Brandon Nimmo was hurt; he left Saturday’s game with soreness in his right side. But he had to come back Sunday, even at less than 100%, because something about playing against Atlanta turns him superhuman this year. He’s hitting an absurd .450/.500/1.050 against them, and this isn’t empty production either. There he was, forced into batting after entering the game as a pinch runner, with everything on the line:
This isn’t some fluke of easy pitching matchups. He’s tagged A.J. Minter for two homers. He’s wearing out Charlie Morton: two singles, a walk, and a homer. Tyler Matzek is a lefty specialist, and Nimmo is 2-for-2 with a triple against him. It doesn’t matter what Atlanta does; he’s just crushing everything its pitchers throw at him right now.

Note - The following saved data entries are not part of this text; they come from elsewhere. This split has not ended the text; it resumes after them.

theorem registerWrite_istat {w : Word} (hk : pageAt (pageBase page) = some ⟨k, i, pageBase page⟩) (header : k.hasHeader = true)
    (passes : s.Passes path (pageBase page + 0x10) w.toNat) (sets : Word) :
    ∃ t, exec (.registerWrite path (pageBase page + 0x10) ⟨w, sets⟩) s = .next t ∧
      (∀ n < 32, bitOf (istatBits k) n = true → pageBase page = rdyPage ∧ (n = 8 ∨ n = 9) ∨
        t.fldBit (pageBase page) HDR.ISTAT n = (s.fldBit (pageBase page) HDR.ISTAT n && !bitOf w.toNat n || bitOf sets.toNat n)) ∧
      t.fld (pageBase page) HDR.PG_SEQ = s.fld (pageBase page) HDR.PG_SEQ ∧
      (∀ k, k ∉ [HDR.ISTAT].map (fun f => fldKey (pageBase page) f 0) → k ∉ settleKeys → t.reg k = s.reg k) ∧
      t = { s with regs := t.regs, recd := t.recd, arb := t.arb, out := t.out } := by
  obtain ⟨-, -, -, -, aligned⟩ := pageAt_pageBase page
  have here := pageAt_pageBase_add hk (o := 0x10) (by decide)
  have settledSeq := header_key_notMem_settleKeys (f := HDR.PG_SEQ) (by decide) (by decide) (by decide) page
  have regs (key : Nat) (other : key ∉ [HDR.ISTAT].map (fun f => fldKey (pageBase page) f 0)) :
      (s.wordWritten path (pageBase page + 0x10) w.toNat sets.toNat).reg key = s.reg key := by
    have ne : key ≠ fldKey (pageBase page) HDR.ISTAT 0 := fun same => other (by simp [same])
    rw [State.wordWritten, State.setMeets_istat here header rfl, State.reg_setFld_ne _ _ ne]
    change (s.writeWord path (pageBase page + 0x10) w.toNat).reg key = _
    rw [State.writeWord_istat hk header]
    split
    · exact State.reg_setFld_ne s _ ne
    · rfl
  refine ⟨(s.wordWritten path (pageBase page + 0x10) w.toNat sets.toNat).settle,
    exec_registerWrite_headerWritten (f := HDR.ISTAT) (.inr (.inr rfl)) passes sets, fun n low bit => ?_, ?_,
    State.settled_frame regs fun d => ?_⟩
  · by_cases settles : pageBase page = rdyPage ∧ (n = 8 ∨ n = 9)
    · exact .inl settles
    · refine .inr ((State.settle_istat aligned low ?_ _).trans ((State.setMeets_istat_fldBit hk header low bit).trans ?_))
      · by_cases rdy : pageBase page = rdyPage
        · exact .inr (not_or.1 fun own => settles ⟨rdy, own⟩)
        · exact .inl rdy
      · exact congrArg (· || bitOf sets.toNat n) (State.writeWord_istat_fldBit hk header low bit)
  · rw [State.settle_fld _ settledSeq]
    refine regs _ fun listed => ?_
    simp only [List.map_cons, List.map_nil, List.mem_singleton, fldKey, HDR.PG_SEQ, HDR.ISTAT] at listed
    omega
  · refine (State.setMeets_frame (fun u => u.withRegsOf d) (fun _ _ => rfl) _ _ _).trans ?_
    change (s.writeWord path (pageBase page + 0x10) w.toNat).withRegsOf d = _
    rw [State.writeWord_istat hk header]
    split
    · exact State.withRegsOf_setFld ..
    · rfl

end

/-- Settles O6: PG_IEN and PG_LOCK take the value written, PG_ISTAT loses the bits written 1 that the hardware does not set. -/
theorem headerWritesChangeTheirFieldAlone : Obligations.HeaderWritesChangeTheirFieldAlone := by
  intro path page p v s hp
  obtain ⟨k, i, header, hk, -⟩ := pageAt_pageBase page
  obtain rfl : p = ⟨k, i, pageBase page⟩ := Option.some.inj (hp.symm.trans hk)
  refine ⟨fun passes => ?_, fun passes => ?_, fun passes sets => ?_⟩
  · have whole : v.toNat % 2 ^ 32 = v.toNat := Nat.mod_eq_of_lt v.isLt
    have written := registerWrite_headerRw (f := HDR.PG_IEN) (.inl rfl) passes
    rw [show HDR.PG_IEN.width = 32 from rfl, whole] at written
    exact written
  · exact registerWrite_headerRw (f := HDR.LOCK) (.inr rfl) passes
  · obtain ⟨t, ran, bits, seq, same⟩ := registerWrite_istat hk header passes sets
    exact ⟨t, ran, bits, ⟨False.elim, fun _ => seq⟩, same⟩

end Sys2Proof.Machine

In fact, this is a Mets-wide phenomenon, not just a Nimmo thing. The two teams have played six times already, the most that either team has faced any opponent this year, and they’ve played to a 3-3 tie. The Mets get up for these games; they have a .345 wOBA against the Braves and a .294 wOBA against everyone else. They get on base more. They slug more. They’re not facing chumps, either; Atlanta’s pitching staff has been quite good this year, and the Mets are taking it to them.

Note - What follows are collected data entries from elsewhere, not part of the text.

-- ==== Sys2Proof/Machine/RoomRequests.lean ====
section
/-! DEFINITION. Rooms and the host's release of an occupant (chapter 2). -/
namespace Sys2Proof.Machine

/-- R24: the stored room with the configuration written. -/
def Room.configured (r : Room) (c : RoomConfig) : Room :=
  { r with
    cls := c.cls, capacity := c.capacity, escortRatio := c.escortRatio, minStay := c.minStay, grace := c.grace
    pairingWindow := c.pairingWindow, loneLimit := c.loneLimit, unescortedLimit := c.unescortedLimit
    strict := c.strict }

/-- R24 steps 3 and 4: the change is refused OCCUPIED. -/
def State.roomSetOccupied (s : State) (c : RoomConfig) : Bool :=
  (c.cls != (s.room c.room).cls && !((s.occupants c.room).isEmpty && (s.groupsOf c.room).isEmpty))
    || decide (c.capacity < (s.occupants c.room).length + s.reserved c.room)

/-- R25: the values written; a changed escort ratio re-evaluates the alerts and re-tests the groups. -/
def State.configureRoom (s : State) (c : RoomConfig) : State :=
  let s1 := s.setRoom c.room ((s.room c.room).configured c)
  if c.escortRatio = (s.room c.room).escortRatio then s1 else (s1.reevaluateRoom c.room).retest c.room

/-- R24, R25: ROOM-SET served. -/
def serveRoomSet (body : List Byte) (s : State) : Except ReplyCode (State × List Byte) :=
  match readRoomConfig body with
  | .error c => .error c
  | .ok c =>
    if s.roomSetOccupied c then .error .occupied
    else .ok (s.configureRoom c, roomBlock c.room ((s.room c.room).configured c))

/-- ROOM_SET (R24). -/
def execRoomSet (s : State) : Host.Outcome State Fault Refusal := requestJob .roomSet s serveRoomSet

/-- R26 step 3: the counts-as-needing-escort value of a holder, from his permit and the room's mode. -/
def State.derivedNeeds (s : State) (role : Role) (permit : Nat) (room : Nat) : Bool :=
  countsAsNeedingEscort role (s.room room).mode
    (match s.permit permit with | some (_, p) => p.needsEscort | none => false)

/-- R26 step 3: the value derived afresh for the room's records and the members waiting at its stations. -/
def State.rederive (s : State) (room : Nat) : State :=
  { s with
    pool := s.pool.map (fun o =>
      if o.room = room then { o with needsEscort := s.derivedNeeds o.role o.permit room } else o)
    groups := s.groups.map (fun g =>
      if g.room = room then
        { g with members := g.members.map (fun m => { m with needsEscort := s.derivedNeeds m.role m.permit room }) }
      else g) }

/-- R26: a change of mode, steps 1 to 5. -/
def State.changeRoomMode (s : State) (room : Nat) (mode : RoomMode) : State :=
  ((((s.setRoom room { s.room room with mode := mode }).put
      { kind := .roomMode, room := room, value := .pair (s.room room).mode.code mode.code }).rederive room).reevaluateRoom
    room).retest room

/-- R26: ROOM-MODE served. -/
def serveRoomMode (body : List Byte) (s : State) : Except ReplyCode (State × List Byte) :=
  match readRoomMode body with
  | .error c => .error c
  | .ok (room, mode) => if (s.room room).mode = mode then .ok (s, []) else .ok (s.changeRoomMode room mode, [])

/-- ROOM_MODE (R26). -/
def execRoomMode (s : State) : Host.Outcome State Fault Refusal := requestJob .roomMode s serveRoomMode

/-- R27: ROOM-READ served. -/
def serveRoomRead (body : List Byte) (s : State) : Except ReplyCode (State × List Byte) :=
  match readRoomNumber body with
  | .error c => .error c
  | .ok n =>
    .ok (s, roomBlock n (s.room n) ++ leBytes 1 (s.room n).mode.code ++ leBytes 1 (s.room n).lone.code
      ++ leBytes 1 (s.room n).unescorted.code ++ leBytes 1 (s.reserved n) ++ leBytes 1 (s.occupants n).length
      ++ (s.occupants n).flatMap occupantEntry)

/-- ROOM_READ (R27). -/
def execRoomRead (s : State) : Host.Outcome State Fault Refusal := requestJob .roomRead s serveRoomRead

/-- R34: the record removed at the host's instruction (R33). -/
def State.operatorRelease (s : State) (o : Occupant) : State :=
  ((((s.debit o).put
    { kind := .operatorRelease, station := o.station, room := o.room, credential := o.credential, permit := o.permit,
      reason := .operator, value := .number (s.reportedDebit o) }).leave o).afterRemoval o.room)

/-- R34: OCCUPANT-RELEASE served. -/
def serveOccupantRelease (body : List Byte) (s : State) : Except ReplyCode (State × List Byte) :=
  match readRoomCredential body with
  | .error c => .error c
  | .ok (room, credential) =>
    if s.clock.unset then .error .clockUnset
    else
      match (s.occupants room).find? (fun o => o.credential = credential) with
      | none => .error .notFound
      | some o => .ok (s.operatorRelease o, leBytes 2 (s.reportedDebit o))

/-- OCCUPANT_RELEASE (R34). -/
def execOccupantRelease (s : State) : Host.Outcome State Fault Refusal :=
  requestJob .occupantRelease s serveOccupantRelease

end Sys2Proof.Machine
end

This being baseball, the distribution of their success probably won’t matter in the long run. Sure, it’s good to go 3-3 against arguably the best team in baseball, but the vast majority of their games are against other teams, and the Mets haven’t been so hot there. They do have an easier schedule the rest of the season thanks to getting half of these games out of the way already, but at the end of the day, getting a win matters much more than who you get it against. Still, I love to see teams raise their level against good opposition, and this definitely counts.
5. Sometimes You’re Gonna Pop Out
Everyone other than Joey Votto hits the occasional popup. You know the rule: A popup is as good as an out. We even use that in our WAR calculation here. Major league batters are hitting .017/.017/.019 on popups this year. But minor league batters are hitting roughly double that in the tracked data we have available. Sure, most lazy fly balls don’t present much of a defensive challenge. But sometimes you can place one juuuuuuust right and find a safe patch of grass where a defender will have to make a stellar play to convert your mishit into an out.

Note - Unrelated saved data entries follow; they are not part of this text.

-- ==== Sys2Proof/Machine/Own.lean ====
section
/-! DEFINITION. What the part does of itself when no command waits (log entry 2). -/
namespace Sys2Proof.Machine

/-- R164: the request to be served at acceptance. -/
def State.ownRequest (s : State) : Option Instr :=
  match s.unserved with
  | some f => if servedAtAcceptance f then some (requestRow f) else none
  | none => none

/-- R146, R147: the timer that has run out at a station, by its address. -/
def State.ownTimer (s : State) (n : Nat) : Option Instr :=
  match (s.station n).door with
  | .released 0 => some (.releaseTimerExpiry n)
  | .opened 0 => some (.heldTimerExpiry n)
  | .released (_ + 1) | .opened (_ + 1) | .unknown | .secure | .heldOpen | .forcedOpen => none

/-- R98: the running sweep interval timer has reached the effective interval. -/
def State.ownSweep (s : State) : Option Instr :=
  if s.sweepRuns && s.effectiveInterval ≤ s.sweep.count then some .sweepIntervalExpiry else none

/-- The next thing the part does of itself: a request served at acceptance, a timer that has run out, then the job the
arbiter grants; `none` when nothing but time can change anything. -/
def State.ownAction (s : State) : Option Instr :=
  if s.inReset then none
  else
    (((s.ownRequest).or ((List.range' 1 Config.stations).findSome? s.ownTimer)).or s.ownSweep).or s.granted

end Sys2Proof.Machine
end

The thing is, major league defenders make stellar plays. They make the tough plays that turn fringey popups into outs all the time. Luis Matos would have survived with only a foul ball against most first basemen, even major leaguers. But Freddie Freeman is just too good:
His replacement in Atlanta is no slouch either:
Sure, the railing is a lot of the challenge there, but that doesn’t mean it’s not a challenge. Tristan Gray did the same on the other side of the diamond:
Isaac Paredes took advantage of the extra space from the on-field bullpen to snag a tough one:
Karma came for Matt Olson when he lofted a foul popup of his own:
We could probably stop with that spectacular play, but why would we do that? After all, the extra popups that major league fielders convert mostly come on foul balls, but they aren’t exclusively on foul balls. This one would likely drop against weaker defenders:
That’s a long way to run for a catch with your back to the play. Speaking of which, this Paul DeJong play is more difficult than it looks, and it looks pretty difficult:
Edmundo Sosa snagged one too:
The point is, everything is just better at the major league level. The defenders make great plays against good contact, sure, but they do it against bad contact too. Maybe BABIP is down because hitters are swinging for the fences, but it’s also down because defenders are so dang good these days. All of these plays happened in the last week, and I didn’t even include every difficult play, because no one needs that many videos of fly outs. No wonder popups are such an offensive death sentence.